(Collected data)
=-=-=-=-=

-- ==== Sys2Proof/Machine/Step.lean ====
section
/-! DEFINITION. One step of the machine: one command, from operands to response (R46 of spec/30_encoding.md, R118 of spec/70_reset_and_hazards.md). -/

namespace Sys2Proof.Machine

/-- One step. Under reset the command at the head is abandoned (R114). With no command issued the engine waits and
nothing changes (R112; log entry 2). Otherwise it takes the oldest command, decodes it and runs it; a record that is no
command is refused by name (R99, R105). -/
def step (s : State) : Host.Outcome State Fault Refusal :=
  if s.resetLine then .next (applyReset s)
  else
    match takeCommand s with
    | none => .next s
    | some (c, s1) =>
      match decode c with
      | .ok i => exec i s1
      | .error e => .refused (refusalOf e)

/-- The state in which the next step runs the command a word of spec/opcode_table.json stands for: that record stands
first among the issued commands (log entry 13). -/
def State.withFetchWord (s : State) (nbits w : Nat) : State := { s with pending := tableCmd nbits w :: s.pending }

end Sys2Proof.Machine
end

=-=-=-=-=

The expected output is the run of lines from the one holding "def State.withFetchWord (s" to the last line of the entries above, each reproduced character for character.

def State.withFetchWord (s : State) (nbits w : Nat) : State := { s with pending := tableCmd nbits w :: s.pending }

end Sys2Proof.Machine
end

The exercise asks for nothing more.